Женька тоже встал и решил напоследок еще раз попытать счастья. Он кивнул в сторону стойки бара.
– Может, шеф, все-таки плеснешь чего-нибудь?
– Не дождешься. У меня тут не дом призрения. Плесну лишь тогда, когда заслужишь, – он указал рукой на стоящий у стенки баул. – Возьми. Там подручные средства и спецодежда сотрудника частного охранного предприятия. Завтра – за работу. Хватит сидеть на казенных харчах.
Глава 3. Депутат
1
Евгений Дмитриевич Шилов, депутат городской Думы, поднялся к себе на второй этаж, открыл ключом дверь кабинета, вошел, приблизился к рабочему столу и, заметив на столешнице пылинки, скривился.
– Сволочи! Все хотят хорошо жрать, но не хотят хорошо работать, – произнес он вслух и добавил. – Придется свою уборщицу нанять.
Он грузно опустился в кожаное кресло с высокой спинкой: кресло под ним издало жалобный визг. Шилов вновь сгримасничал. Он потянулся к перекидному календарю, ручкой, лежавшей перед ним, сделал запись: «Завхоз! Новое кресло!!!» Три восклицательных знака означали, что депутат возмущен до предела.
Лежавший в правом кармане пиджака мобильный телефон подал свой голос.
– Да… Ты где?.. Здесь?.. Само собой, жду… Сейчас, вишь ты! До пленарного заседания – всего ничего.
Выключил телефон и отложил в сторону. Встал. Подошел к холодильнику. Открыл. Взял бутылку пива «Балтика», повертел в нерешительности в руках и вернул на место. Достал бутылку «Обуховской». Налил полный стакан и выпил. Потом еще налил стакан и выпил. Крякнул и вернулся на место. Кресло опять запищало. Он вновь сгримасничал.

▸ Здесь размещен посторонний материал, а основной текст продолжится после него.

@[simp] theorem actRewind_frame (d : List Byte) (s : State) :
    (actRewind d s).pending = s.pending ∧
    (actRewind d s).resetAsserted = s.resetAsserted ∧
    (actRewind d s).cbStraps = s.cbStraps ∧
    (actRewind d s).wallUs = s.wallUs ∧
    (actRewind d s).freeIdx = s.freeIdx ∧
    (actRewind d s).regions = s.regions ∧
    (actRewind d s).dir = s.dir ∧
    (actRewind d s).ovr = s.ovr ∧
    (actRewind d s).front = s.front ∧
    (actRewind d s).merge = s.merge ∧
    (actRewind d s).stager = s.stager ∧
    (actRewind d s).commit = s.commit ∧
    (actRewind d s).lane = s.lane ∧
    (actRewind d s).jrn = s.jrn ∧
    (actRewind d s).img = s.img := by
  simp only [actRewind]
  repeat' split
  all_goals simp

@[simp] theorem actStepBack_frame (d : List Byte) (s : State) :
    (actStepBack d s).pending = s.pending ∧
    (actStepBack d s).resetAsserted = s.resetAsserted ∧
    (actStepBack d s).cbStraps = s.cbStraps ∧
    (actStepBack d s).wallUs = s.wallUs ∧
    (actStepBack d s).freeIdx = s.freeIdx ∧
    (actStepBack d s).regions = s.regions ∧
    (actStepBack d s).dir = s.dir ∧
    (actStepBack d s).ovr = s.ovr ∧
    (actStepBack d s).front = s.front ∧
    (actStepBack d s).merge = s.merge ∧
    (actStepBack d s).stager = s.stager ∧
    (actStepBack d s).commit = s.commit ∧
    (actStepBack d s).lane = s.lane ∧
    (actStepBack d s).jrn = s.jrn ∧
    (actStepBack d s).img = s.img := by
  simp only [actStepBack]
  repeat' split
  all_goals simp

@[simp] theorem changeWatch_frame (slot : BitVec 5) (w : Option Watch) (s : State) :
    (changeWatch slot w s).pending = s.pending ∧
    (changeWatch slot w s).resetAsserted = s.resetAsserted ∧
    (changeWatch slot w s).cbStraps = s.cbStraps ∧
    (changeWatch slot w s).wallUs = s.wallUs ∧
    (changeWatch slot w s).freeIdx = s.freeIdx ∧
    (changeWatch slot w s).regions = s.regions ∧
    (changeWatch slot w s).dir = s.dir ∧
    (changeWatch slot w s).ovr = s.ovr ∧
    (changeWatch slot w s).front = s.front ∧
    (changeWatch slot w s).merge = s.merge ∧
    (changeWatch slot w s).stager = s.stager ∧
    (changeWatch slot w s).lane = s.lane ∧
    (changeWatch slot w s).jrn = s.jrn ∧
    (changeWatch slot w s).img = s.img := by
  simp [changeWatch]

@[simp] theorem actWatchSet_frame (d : List Byte) (s : State) :
    (actWatchSet d s).pending = s.pending ∧
    (actWatchSet d s).resetAsserted = s.resetAsserted ∧
    (actWatchSet d s).cbStraps = s.cbStraps ∧
    (actWatchSet d s).wallUs = s.wallUs ∧
    (actWatchSet d s).freeIdx = s.freeIdx ∧
    (actWatchSet d s).regions = s.regions ∧
    (actWatchSet d s).dir = s.dir ∧
    (actWatchSet d s).ovr = s.ovr ∧
    (actWatchSet d s).front = s.front ∧
    (actWatchSet d s).merge = s.merge ∧
    (actWatchSet d s).stager = s.stager ∧
    (actWatchSet d s).lane = s.lane ∧
    (actWatchSet d s).jrn = s.jrn ∧
    (actWatchSet d s).img = s.img := by
  unfold actWatchSet
  repeat' split
  all_goals (try simp)

@[simp] theorem actWatchClear_frame (d : List Byte) (s : State) :
    (actWatchClear d s).pending = s.pending ∧
    (actWatchClear d s).resetAsserted = s.resetAsserted ∧
    (actWatchClear d s).cbStraps = s.cbStraps ∧
    (actWatchClear d s).wallUs = s.wallUs ∧
    (actWatchClear d s).freeIdx = s.freeIdx ∧
    (actWatchClear d s).regions = s.regions ∧
    (actWatchClear d s).dir = s.dir ∧
    (actWatchClear d s).ovr = s.ovr ∧
    (actWatchClear d s).front = s.front ∧
    (actWatchClear d s).merge = s.merge ∧
    (actWatchClear d s).stager = s.stager ∧
    (actWatchClear d s).lane = s.lane ∧
    (actWatchClear d s).jrn = s.jrn ∧
    (actWatchClear d s).img = s.img := by
  simp only [actWatchClear]
  repeat' split
  all_goals simp

@[simp] theorem startCapture_frame (a b : Nat) (l : List Nat) (s : State) :
    (startCapture a b l s).pending = s.pending ∧
    (startCapture a b l s).resetAsserted = s.resetAsserted ∧
    (startCapture a b l s).cbStraps = s.cbStraps ∧
    (startCapture a b l s).wallUs = s.wallUs ∧
    (startCapture a b l s).freeIdx = s.freeIdx ∧
    (startCapture a b l s).regions = s.regions ∧
    (startCapture a b l s).dir = s.dir ∧
    (startCapture a b l s).ovr = s.ovr ∧
    (startCapture a b l s).front = s.front ∧
    (startCapture a b l s).merge = s.merge ∧
    (startCapture a b l s).stager = s.stager ∧
    (startCapture a b l s).commit = s.commit ∧
    (startCapture a b l s).lane = s.lane ∧
    (startCapture a b l s).jrn = s.jrn ∧
    (startCapture a b l s).ntc = s.ntc ∧
    (startCapture a b l s).img = s.img := by
  simp only [startCapture]
  split
  · simp
  · have k := foldl_keeps (fun u : State => (u.pending, u.resetAsserted, u.cbStraps, u.wallUs, u.freeIdx, u.regions, u.dir, u.ovr, u.front, u.merge, u.stager, u.commit, u.lane, u.jrn, u.ntc, u.img)) (fun u a => genRead .holdRead a 64 u) (fun _ _ => by simp)
    simp only [Prod.mk.injEq] at k
    simp [k]

@[simp] theorem setSelector_frame (a b : Nat) (f : Nat → Selector) (s : State) :
    (setSelector a b f s).pending = s.pending ∧
    (setSelector a b f s).resetAsserted = s.resetAsserted ∧
    (setSelector a b f s).cbStraps = s.cbStraps ∧
    (setSelector a b f s).wallUs = s.wallUs ∧
    (setSelector a b f s).freeIdx = s.freeIdx ∧
    (setSelector a b f s).path = s.path ∧
    (setSelector a b f s).regions = s.regions ∧
    (setSelector a b f s).ovr = s.ovr ∧
    (setSelector a b f s).front = s.front ∧
    (setSelector a b f s).merge = s.merge ∧
    (setSelector a b f s).stager = s.stager ∧
    (setSelector a b f s).commit = s.commit ∧
    (setSelector a b f s).lane = s.lane ∧
    (setSelector a b f s).jrn = s.jrn ∧
    (setSelector a b f s).cmd = s.cmd ∧
    (setSelector a b f s).ntc = s.ntc ∧
    (setSelector a b f s).img = s.img := by
  simp [setSelector]

@[simp] theorem actSetPresentation_frame (d : List Byte) (s : State) :
    (actSetPresentation d s).pending = s.pending ∧
    (actSetPresentation d s).resetAsserted = s.resetAsserted ∧
    (actSetPresentation d s).cbStraps = s.cbStraps ∧
    (actSetPresentation d s).wallUs = s.wallUs ∧
    (actSetPresentation d s).freeIdx = s.freeIdx ∧
    (actSetPresentation d s).regions = s.regions ∧
    (actSetPresentation d s).ovr = s.ovr ∧
    (actSetPresentation d s).front = s.front ∧
    (actSetPresentation d s).merge = s.merge ∧
    (actSetPresentation d s).stager = s.stager ∧
    (actSetPresentation d s).commit = s.commit ∧
    (actSetPresentation d s).lane = s.lane ∧
    (actSetPresentation d s).jrn = s.jrn ∧
    (actSetPresentation d s).img = s.img := by
  simp only [actSetPresentation]
  repeat' split
  all_goals simp

@[simp] theorem finishCapture_frame (g : Regions) (a b : Nat) (s : State) :
    (finishCapture g a b s).pending = s.pending ∧
    (finishCapture g a b s).resetAsserted = s.resetAsserted ∧
    (finishCapture g a b s).cbStraps = s.cbStraps ∧
    (finishCapture g a b s).wallUs = s.wallUs ∧
    (finishCapture g a b s).freeIdx = s.freeIdx ∧
    (finishCapture g a b s).regions = s.regions ∧
    (finishCapture g a b s).ovr = s.ovr ∧
    (finishCapture g a b s).front = s.front ∧
    (finishCapture g a b s).merge = s.merge ∧
    (finishCapture g a b s).stager = s.stager ∧
    (finishCapture g a b s).commit = s.commit ∧
    (finishCapture g a b s).lane = s.lane ∧
    (finishCapture g a b s).jrn = s.jrn ∧
    (finishCapture g a b s).img = s.img := by
  simp [finishCapture]

@[simp] theorem actSetDwell_frame (d : List Byte) (s : State) :
    (actSetDwell d s).pending = s.pending ∧
    (actSetDwell d s).resetAsserted = s.resetAsserted ∧
    (actSetDwell d s).cbStraps = s.cbStraps ∧
    (actSetDwell d s).wallUs = s.wallUs ∧
    (actSetDwell d s).freeIdx = s.freeIdx ∧
    (actSetDwell d s).regions = s.regions ∧
    (actSetDwell d s).ovr = s.ovr ∧
    (actSetDwell d s).front = s.front ∧
    (actSetDwell d s).merge = s.merge ∧
    (actSetDwell d s).stager = s.stager ∧
    (actSetDwell d s).commit = s.commit ∧
    (actSetDwell d s).lane = s.lane ∧
    (actSetDwell d s).jrn = s.jrn ∧
    (actSetDwell d s).img = s.img := by
  simp only [actSetDwell]
  repeat' split
  all_goals simp

@[simp] theorem actSetOverridePolicy_frame (d : List Byte) (s : State) :
    (actSetOverridePolicy d s).pending = s.pending ∧
    (actSetOverridePolicy d s).resetAsserted = s.resetAsserted ∧
    (actSetOverridePolicy d s).cbStraps = s.cbStraps ∧
    (actSetOverridePolicy d s).wallUs = s.wallUs ∧
    (actSetOverridePolicy d s).freeIdx = s.freeIdx ∧
    (actSetOverridePolicy d s).regions = s.regions ∧
    (actSetOverridePolicy d s).ovr = s.ovr ∧
    (actSetOverridePolicy d s).front = s.front ∧
    (actSetOverridePolicy d s).merge = s.merge ∧
    (actSetOverridePolicy d s).stager = s.stager ∧
    (actSetOverridePolicy d s).commit = s.commit ∧
    (actSetOverridePolicy d s).lane = s.lane ∧
    (actSetOverridePolicy d s).jrn = s.jrn ∧
    (actSetOverridePolicy d s).img = s.img := by
  simp only [actSetOverridePolicy]
  repeat' split
  all_goals simp

@[simp] theorem actReleaseOverride_frame (d : List Byte) (s : State) :
    (actReleaseOverride d s).pending = s.pending ∧
    (actReleaseOverride d s).resetAsserted = s.resetAsserted ∧
    (actReleaseOverride d s).cbStraps = s.cbStraps ∧
    (actReleaseOverride d s).wallUs = s.wallUs ∧
    (actReleaseOverride d s).freeIdx = s.freeIdx ∧
    (actReleaseOverride d s).regions = s.regions ∧
    (actReleaseOverride d s).dir = s.dir ∧
    (actReleaseOverride d s).front = s.front ∧
    (actReleaseOverride d s).merge = s.merge ∧
    (actReleaseOverride d s).stager = s.stager ∧
    (actReleaseOverride d s).commit = s.commit ∧
    (actReleaseOverride d s).lane = s.lane ∧
    (actReleaseOverride d s).jrn = s.jrn ∧
    (actReleaseOverride d s).img = s.img := by
  simp only [actReleaseOverride]
  repeat' split
  all_goals simp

Сегодня он болезненно реагирует на любую мелочь. Потому что встал с головной болью. Вчера он с приятелями выезжал на природу. Там были его фирменные шашлычки. Не те шашлыки, что продаются на каждом шагу, приготовленные либо из свинины, либо из говядины. Его шашлыки были настоящие, то есть из молодого барашка. Ну, а где шашлычки, там и его любимая водочка «Кристалл». Опять-таки не та водка, которую продают везде, а та, московского разлива, доставленная ему из столицы. Москвичи, даже в условиях рынка, остаются людьми, по его мнению, ушлыми: себя считают элитой, гурманами, а потому им – все самое качественное; в провинцию же отправляют по безумным ценам, так сказать, второсортное.
Короче, набрались к вечеру. Он – тоже. В чем, в чем, а в этом он никому не уступает. Перебрав, вчера, сегодня болеет. Полечиться бы, но нельзя: сегодня у него день ответственный. Он должен на пленарном заседании городской Думы всем утереть носы. Убедительно показать, что могут деловые люди из частного бизнеса и чего никогда не смогут коррумпированные и крайне ленивые толстозадые представители муниципальной власти.
Он достал из стола баночку с вьетнамским бальзамом, потер виски, почувствовал сразу же холодок и некоторое ослабление головной боли.
В кабинет кошачьей походкой вошел его помощник, под два метра ростом, но страшно худющий, кожа да кости. Остронос. Бегающий и хитрый взгляд карих глаз. На голове редкие рыжеватые волосы тщательно прилизаны. Ему двадцать четыре. Почти два года назад закончил факультет журналистики Уральского госуниверситета. Основное место работы – редакция городской газеты «Тагильский труженик».
Он входил в предвыборный штаб. Там и попал на глаза Шилову, который сразу обратил внимание на шустрого паренька. «Проныра, – подумал Шилов. – Он-то мне и нужен». После победы на выборах официально взял себе в помощники. Разумеется, по совместительству. Шилову не выгодно было, чтобы он уходил из «Тагильского труженика» – как-никак, а самая тиражная и наиболее (по-прежнему) популярная газета в городе. Не горел желанием уходить и молодой журналист. Причины были. Нет, не материальные. Одна из самых весомых причин – он являл собой третье поколение журналистов, работающих в «Тагильском труженике».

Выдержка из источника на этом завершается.